#### Work item
Scan the data below for the string "inbox". Show every line where it turns up.

#### Dataset content

----------

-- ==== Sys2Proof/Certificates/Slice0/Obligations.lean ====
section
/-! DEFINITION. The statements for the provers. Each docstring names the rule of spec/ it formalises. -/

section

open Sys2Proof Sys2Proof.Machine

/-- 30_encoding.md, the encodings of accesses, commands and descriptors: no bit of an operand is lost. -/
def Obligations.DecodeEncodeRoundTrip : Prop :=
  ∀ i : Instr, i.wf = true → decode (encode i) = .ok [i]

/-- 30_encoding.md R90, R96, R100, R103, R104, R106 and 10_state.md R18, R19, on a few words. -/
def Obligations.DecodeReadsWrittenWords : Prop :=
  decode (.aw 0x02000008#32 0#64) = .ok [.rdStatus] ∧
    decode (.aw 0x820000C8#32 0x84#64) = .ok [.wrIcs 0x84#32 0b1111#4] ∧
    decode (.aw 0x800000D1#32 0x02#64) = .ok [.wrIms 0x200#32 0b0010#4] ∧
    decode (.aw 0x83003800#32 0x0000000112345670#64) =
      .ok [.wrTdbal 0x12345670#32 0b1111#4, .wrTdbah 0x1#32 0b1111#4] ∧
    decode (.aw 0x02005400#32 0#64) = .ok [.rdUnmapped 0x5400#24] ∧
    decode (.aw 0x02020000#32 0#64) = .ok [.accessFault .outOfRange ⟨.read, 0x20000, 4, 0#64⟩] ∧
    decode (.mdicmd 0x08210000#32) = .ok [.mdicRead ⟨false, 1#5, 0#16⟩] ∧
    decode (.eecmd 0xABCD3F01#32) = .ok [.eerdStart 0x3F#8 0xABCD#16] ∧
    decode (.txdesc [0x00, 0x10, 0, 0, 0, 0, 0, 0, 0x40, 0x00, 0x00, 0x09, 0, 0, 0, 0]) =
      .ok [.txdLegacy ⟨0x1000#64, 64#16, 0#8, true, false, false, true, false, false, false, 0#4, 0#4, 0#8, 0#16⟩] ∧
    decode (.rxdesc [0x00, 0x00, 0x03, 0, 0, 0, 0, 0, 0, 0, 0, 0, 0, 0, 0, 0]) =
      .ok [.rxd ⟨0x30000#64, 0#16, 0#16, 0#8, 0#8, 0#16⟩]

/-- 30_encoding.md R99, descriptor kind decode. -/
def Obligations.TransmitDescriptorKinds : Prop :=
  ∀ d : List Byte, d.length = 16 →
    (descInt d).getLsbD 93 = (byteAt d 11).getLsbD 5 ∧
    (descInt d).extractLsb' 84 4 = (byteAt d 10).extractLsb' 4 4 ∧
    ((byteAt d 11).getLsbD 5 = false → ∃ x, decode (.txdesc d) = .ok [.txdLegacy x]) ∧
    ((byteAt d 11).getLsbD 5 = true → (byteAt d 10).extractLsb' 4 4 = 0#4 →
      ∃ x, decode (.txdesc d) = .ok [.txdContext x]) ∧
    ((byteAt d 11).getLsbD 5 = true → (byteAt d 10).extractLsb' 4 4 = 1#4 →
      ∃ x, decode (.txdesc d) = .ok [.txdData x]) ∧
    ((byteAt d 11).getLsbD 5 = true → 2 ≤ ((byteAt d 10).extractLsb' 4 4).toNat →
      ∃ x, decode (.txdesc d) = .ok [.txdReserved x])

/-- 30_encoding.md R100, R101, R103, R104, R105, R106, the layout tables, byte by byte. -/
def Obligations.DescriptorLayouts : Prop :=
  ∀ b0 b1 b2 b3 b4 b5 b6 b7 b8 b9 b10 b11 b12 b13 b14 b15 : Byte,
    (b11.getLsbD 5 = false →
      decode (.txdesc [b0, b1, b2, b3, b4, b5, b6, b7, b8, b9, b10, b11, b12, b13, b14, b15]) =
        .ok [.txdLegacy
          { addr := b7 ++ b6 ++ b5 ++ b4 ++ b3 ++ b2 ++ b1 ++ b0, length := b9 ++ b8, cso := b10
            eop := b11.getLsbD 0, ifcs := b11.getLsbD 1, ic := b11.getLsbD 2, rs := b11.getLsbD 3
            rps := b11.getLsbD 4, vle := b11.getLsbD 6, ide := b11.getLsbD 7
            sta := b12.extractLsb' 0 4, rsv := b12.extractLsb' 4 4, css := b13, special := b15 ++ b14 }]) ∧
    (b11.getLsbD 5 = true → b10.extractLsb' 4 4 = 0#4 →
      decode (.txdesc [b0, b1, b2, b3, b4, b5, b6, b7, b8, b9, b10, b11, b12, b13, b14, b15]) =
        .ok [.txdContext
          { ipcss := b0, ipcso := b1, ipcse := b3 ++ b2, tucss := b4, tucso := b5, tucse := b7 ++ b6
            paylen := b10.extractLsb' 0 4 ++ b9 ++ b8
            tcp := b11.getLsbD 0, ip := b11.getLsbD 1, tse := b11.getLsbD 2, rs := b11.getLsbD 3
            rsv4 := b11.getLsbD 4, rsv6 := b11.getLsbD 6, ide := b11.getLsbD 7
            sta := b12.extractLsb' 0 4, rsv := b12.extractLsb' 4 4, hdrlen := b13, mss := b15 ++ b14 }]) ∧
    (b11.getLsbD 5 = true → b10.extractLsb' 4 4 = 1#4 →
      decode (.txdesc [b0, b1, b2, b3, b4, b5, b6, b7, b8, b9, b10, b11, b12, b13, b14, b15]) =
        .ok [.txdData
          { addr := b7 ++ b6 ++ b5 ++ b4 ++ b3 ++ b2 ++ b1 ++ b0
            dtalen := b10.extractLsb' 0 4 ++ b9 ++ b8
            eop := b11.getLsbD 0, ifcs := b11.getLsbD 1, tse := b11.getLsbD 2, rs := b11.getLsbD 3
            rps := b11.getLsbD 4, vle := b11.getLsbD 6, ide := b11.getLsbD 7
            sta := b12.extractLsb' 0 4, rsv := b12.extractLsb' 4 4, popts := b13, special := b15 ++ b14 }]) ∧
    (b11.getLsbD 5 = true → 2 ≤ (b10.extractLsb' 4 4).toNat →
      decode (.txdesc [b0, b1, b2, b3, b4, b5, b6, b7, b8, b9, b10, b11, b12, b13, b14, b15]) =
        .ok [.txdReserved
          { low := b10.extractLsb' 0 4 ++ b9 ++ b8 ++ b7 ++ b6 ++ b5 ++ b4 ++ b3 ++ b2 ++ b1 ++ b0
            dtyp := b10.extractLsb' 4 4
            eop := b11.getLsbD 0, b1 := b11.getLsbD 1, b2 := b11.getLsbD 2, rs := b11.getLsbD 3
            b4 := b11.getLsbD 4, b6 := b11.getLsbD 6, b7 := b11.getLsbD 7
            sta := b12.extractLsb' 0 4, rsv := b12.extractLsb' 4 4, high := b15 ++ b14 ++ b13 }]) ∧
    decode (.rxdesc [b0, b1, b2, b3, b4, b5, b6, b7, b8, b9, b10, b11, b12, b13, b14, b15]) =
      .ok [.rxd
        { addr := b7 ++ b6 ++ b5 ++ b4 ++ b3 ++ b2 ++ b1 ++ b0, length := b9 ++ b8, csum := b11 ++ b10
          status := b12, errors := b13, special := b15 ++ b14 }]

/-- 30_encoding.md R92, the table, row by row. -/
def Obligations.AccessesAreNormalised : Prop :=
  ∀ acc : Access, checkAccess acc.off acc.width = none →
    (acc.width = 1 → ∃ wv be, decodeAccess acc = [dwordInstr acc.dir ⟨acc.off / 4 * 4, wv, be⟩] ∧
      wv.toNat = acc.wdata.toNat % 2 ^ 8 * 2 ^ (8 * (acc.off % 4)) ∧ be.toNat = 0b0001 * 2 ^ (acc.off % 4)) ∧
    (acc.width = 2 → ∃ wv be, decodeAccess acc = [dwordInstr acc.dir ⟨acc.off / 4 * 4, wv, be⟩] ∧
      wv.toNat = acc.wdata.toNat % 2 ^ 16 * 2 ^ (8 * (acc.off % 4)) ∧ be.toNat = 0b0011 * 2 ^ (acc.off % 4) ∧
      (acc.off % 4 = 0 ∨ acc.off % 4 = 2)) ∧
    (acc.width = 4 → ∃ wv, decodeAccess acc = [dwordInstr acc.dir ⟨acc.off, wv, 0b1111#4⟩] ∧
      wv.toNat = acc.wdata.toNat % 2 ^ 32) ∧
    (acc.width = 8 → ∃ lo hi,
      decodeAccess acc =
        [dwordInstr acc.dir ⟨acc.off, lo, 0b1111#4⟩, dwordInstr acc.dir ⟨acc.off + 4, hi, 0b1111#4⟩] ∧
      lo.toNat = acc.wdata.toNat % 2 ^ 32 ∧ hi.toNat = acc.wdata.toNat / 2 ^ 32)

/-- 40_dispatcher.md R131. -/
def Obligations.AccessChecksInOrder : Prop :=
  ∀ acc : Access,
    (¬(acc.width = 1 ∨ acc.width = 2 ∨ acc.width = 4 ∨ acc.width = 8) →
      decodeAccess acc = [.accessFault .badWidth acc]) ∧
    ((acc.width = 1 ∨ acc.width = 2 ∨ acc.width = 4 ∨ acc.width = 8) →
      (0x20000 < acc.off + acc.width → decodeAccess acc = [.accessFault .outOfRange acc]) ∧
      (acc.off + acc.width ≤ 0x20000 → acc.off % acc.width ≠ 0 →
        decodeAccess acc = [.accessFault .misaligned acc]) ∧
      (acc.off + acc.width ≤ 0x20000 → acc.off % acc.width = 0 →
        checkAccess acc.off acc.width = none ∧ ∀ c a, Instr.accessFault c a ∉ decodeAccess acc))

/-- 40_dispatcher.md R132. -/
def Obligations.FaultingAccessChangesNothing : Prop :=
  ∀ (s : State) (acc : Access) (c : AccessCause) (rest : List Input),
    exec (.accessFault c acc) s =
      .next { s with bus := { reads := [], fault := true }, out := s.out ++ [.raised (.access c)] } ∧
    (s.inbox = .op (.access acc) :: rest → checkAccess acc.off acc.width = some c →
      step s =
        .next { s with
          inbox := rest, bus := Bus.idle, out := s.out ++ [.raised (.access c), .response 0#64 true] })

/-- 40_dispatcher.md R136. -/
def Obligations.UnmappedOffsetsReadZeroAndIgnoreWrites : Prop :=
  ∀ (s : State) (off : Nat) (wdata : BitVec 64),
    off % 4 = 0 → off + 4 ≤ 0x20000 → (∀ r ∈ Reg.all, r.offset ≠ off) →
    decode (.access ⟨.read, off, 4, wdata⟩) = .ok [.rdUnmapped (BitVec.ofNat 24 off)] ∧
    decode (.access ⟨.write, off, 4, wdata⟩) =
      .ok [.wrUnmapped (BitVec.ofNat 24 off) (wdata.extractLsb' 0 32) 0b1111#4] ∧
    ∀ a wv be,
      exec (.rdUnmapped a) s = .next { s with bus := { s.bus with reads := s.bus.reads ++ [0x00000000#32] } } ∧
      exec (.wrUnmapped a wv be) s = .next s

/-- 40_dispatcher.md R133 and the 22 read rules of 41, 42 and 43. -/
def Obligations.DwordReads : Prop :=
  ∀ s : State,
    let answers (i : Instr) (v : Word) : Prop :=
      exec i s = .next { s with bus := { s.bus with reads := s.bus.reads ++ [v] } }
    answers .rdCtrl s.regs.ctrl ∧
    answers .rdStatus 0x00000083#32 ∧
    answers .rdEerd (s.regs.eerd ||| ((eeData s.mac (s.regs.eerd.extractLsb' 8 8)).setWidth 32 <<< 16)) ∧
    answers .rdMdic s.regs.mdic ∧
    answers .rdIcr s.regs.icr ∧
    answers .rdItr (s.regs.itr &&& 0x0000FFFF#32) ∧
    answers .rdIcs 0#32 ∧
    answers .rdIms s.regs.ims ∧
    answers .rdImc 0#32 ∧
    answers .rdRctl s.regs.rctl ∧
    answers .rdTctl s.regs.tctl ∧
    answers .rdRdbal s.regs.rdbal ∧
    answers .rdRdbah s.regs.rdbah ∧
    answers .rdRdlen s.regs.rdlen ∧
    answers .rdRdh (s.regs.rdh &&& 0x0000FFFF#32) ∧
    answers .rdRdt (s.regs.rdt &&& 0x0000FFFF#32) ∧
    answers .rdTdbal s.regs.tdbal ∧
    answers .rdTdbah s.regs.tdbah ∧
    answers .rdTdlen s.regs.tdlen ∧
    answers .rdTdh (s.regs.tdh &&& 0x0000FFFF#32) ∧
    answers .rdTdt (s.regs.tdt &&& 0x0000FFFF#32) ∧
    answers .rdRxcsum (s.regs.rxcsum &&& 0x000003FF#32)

----------

#### Response box
    (s.inbox = .op (.access acc) :: rest → checkAccess acc.off acc.width = some c →
          inbox := rest, bus := Bus.idle, out := s.out ++ [.raised (.access c), .response 0#64 true] })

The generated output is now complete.